TASK PROMPT> The lines to reproduce run from the first one below to the line containing "holds a code word. -/", both included. Reproduce them exactly and nothing else.

EXTRACTED INFORMATION>
-- ==== Sys2Proof/Machine/Fetch.lean ====
section
/-! DEFINITION. Code words: the code section of a launch with its patches, literal pools, and the fetch of an instruction
(03 R48, R68, R69). -/

namespace Sys2Proof.Machine

/-- The address of code word 0 of a kernel. -/
def Kernel.code (k : Kernel) : Nat := k.addr + k.codeOff

/-- 03 R68: the pool that holds a code word. -/
def Kernel.pool (k : Kernel) (wi : Nat) : Option (Nat × Nat) := k.pools.find? (fun p => decide (p.1 ≤ wi) && decide (wi < p.1 + p.2))

/-- 03 R69: the parameter word that overlays a code word. -/
def Kernel.patched (k : Kernel) (wi : Nat) : Option Word :=
  (k.patches.find? (fun p => decide (p.code ≤ wi) && decide (wi < p.code + p.count))).map (fun p => k.params.getD (p.param + (wi - p.code)) 0)

/-- Reads four bytes of a context's memory through a core. -/
def State.fetchCore (s : State) (core : Nat) (c : Fin 64) (va : Nat) (user : Bool) : Fetch Nat :=
  match s.xlateCore core c va false user with
  | .ok pa _ => if s.engBad pa 4 then .bad cUNCORR else .got (s.engRd pa 4)
  | .fail k => .bad k
  | .park => .park (vpage va)
  | .uncorr => .tables

/-- A word of a kernel's code section as its launch sees it (03 R69). The model holds no instruction cache: a fetch of a line that has been rewritten
while the launch runs gets the new words, of the two that 07 R132 lets it get (DESIGN CHOICE, log entry 58). -/
def State.codeWord (s : State) (core : Nat) (c : Fin 64) (k : Kernel) (wi : Nat) (user : Bool) : Fetch Nat :=
  match k.patched wi with
  | some w => .got w.toNat
  | none => s.fetchCore core c (k.code + 4 * wi) user

/-- What fetching an instruction answers. -/
inductive Fetched where
  /-- the word -/
  | word (w : Word)
  /-- the fetch traps with a cause and FADDR -/
  | trap (code addr : Nat)
  /-- a page migrates first -/
  | park (va : Nat)
  /-- uncorrectable data in the page tables -/
  | tables
  deriving DecidableEq, Repr

/-- A fetch of memory as the fetch of an instruction. -/
def Fetched.of (f : Fetch Nat) (va : Nat) : Fetched :=
  match f with
  | .got w => .word (BitVec.ofNat 32 w)
  | .bad k => .trap k va
  | .park _ => .park va
  | .tables => .tables

/-- 03 R48: the word at an address for a warp: at PL0 a word of the code section that no pool holds, else ILLOP; at PL1 and PL2 any
word of the context. -/
def State.fetchAt (s : State) (core : Nat) (c : Fin 64) (k : Kernel) (plvl : BitVec 2) (pc : DWord) : Fetched :=
  let va := pc.toNat
  if plvl = 0 then
    let wi := (va - k.code) / 4
    if k.code ≤ va ∧ va < k.code + k.codeSize ∧ (va - k.code) % 4 = 0 ∧ (k.pool wi).isNone then
      Fetched.of (s.codeWord core c k wi true) va
    else .trap cILLOP va
  else Fetched.of (s.fetchCore core c va false) va

/-- The kernel that a view's group runs. -/
def View.kernel (v : View) : Option Kernel := v.launch.map (·.k)

/-- 03 R68: the pool word of a number as loading has read it, none when it could not be read then. -/
def Kernel.literal (k : Kernel) (wi : Nat) : Option Word := (k.pool wi).bind (fun p => (tget k.lits p.1).bind (fun l => l[wi - p.1]?))

/-- 03 R68, R69: a word of a pool of the running kernel, by its code word number: the parameter word that overlays it, or the word as the launch's
loading has read it, which no store changes. -/
def View.poolWord (v : View) (k : Kernel) (wi : Nat) : Except Stop Nat :=
  match k.patched wi, k.literal wi with
  | some w, _ => .ok w.toNat
  | none, some w => .ok w.toNat
  | none, none =>
    match v.base.codeWord v.core v.c k wi (decide (v.y.plvl = 0)) with
    | .got w => .ok w
    | .bad c => .error (v.trap c (k.code + 4 * wi))
    | .park _ => .error (v.parkPage (k.code + 4 * wi))
    | .tables => .error .tables

/-- 03 R68: a number of words from a pool, all inside one. -/
def View.poolWords (v : View) (k : Kernel) (wi n : Nat) : Except Stop (List Nat) :=
  match k.pool wi with
  | some (first, count) =>
    if wi + n ≤ first + count then (List.range n).mapM (fun i => v.poolWord k (wi + i)) else .error (v.trap cILLOPND)
  | none => .error (v.trap cILLOPND)

/-- The code word number at a word offset from the instruction, none when it lies before the code. -/
def View.codeIndex (v : View) (k : Kernel) (off : Int) : Option Nat :=
  let x := ((v.pc.toNat : Int) - k.code) + 4 * off
  if 0 ≤ x then some (x.toNat / 4) else none

/-- The header word before a call target (08 R179): at PL0 a word of the code section, else of the context's memory. -/
def View.headerWord (v : View) (target : DWord) : Except Stop Nat :=
  let va := (target - 4).toNat
  let user := decide (v.y.plvl = 0)
  let go := fun (f : Fetch Nat) => match f with
    | .got w => .ok w
    | .bad c => .error (v.trap c va)
    | .park _ => .error (v.parkPage va)
    | .tables => .error .tables
  if user then
    match v.kernel with
    | some k =>
      if k.code ≤ va ∧ va < k.code + k.codeSize then go (v.base.codeWord v.core v.c k ((va - k.code) / 4) true)
      else .error (v.trap cILLOP)
    | none => .error (v.trap cILLOP)
  else go (v.base.fetchCore v.core v.c va false)

end Sys2Proof.Machine
end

REPLY TO THE EXERCISE>
-- ==== Sys2Proof/Machine/Fetch.lean ====
section
/-! DEFINITION. Code words: the code section of a launch with its patches, literal pools, and the fetch of an instruction
(03 R48, R68, R69). -/

namespace Sys2Proof.Machine

/-- The address of code word 0 of a kernel. -/
def Kernel.code (k : Kernel) : Nat := k.addr + k.codeOff

/-- 03 R68: the pool that holds a code word. -/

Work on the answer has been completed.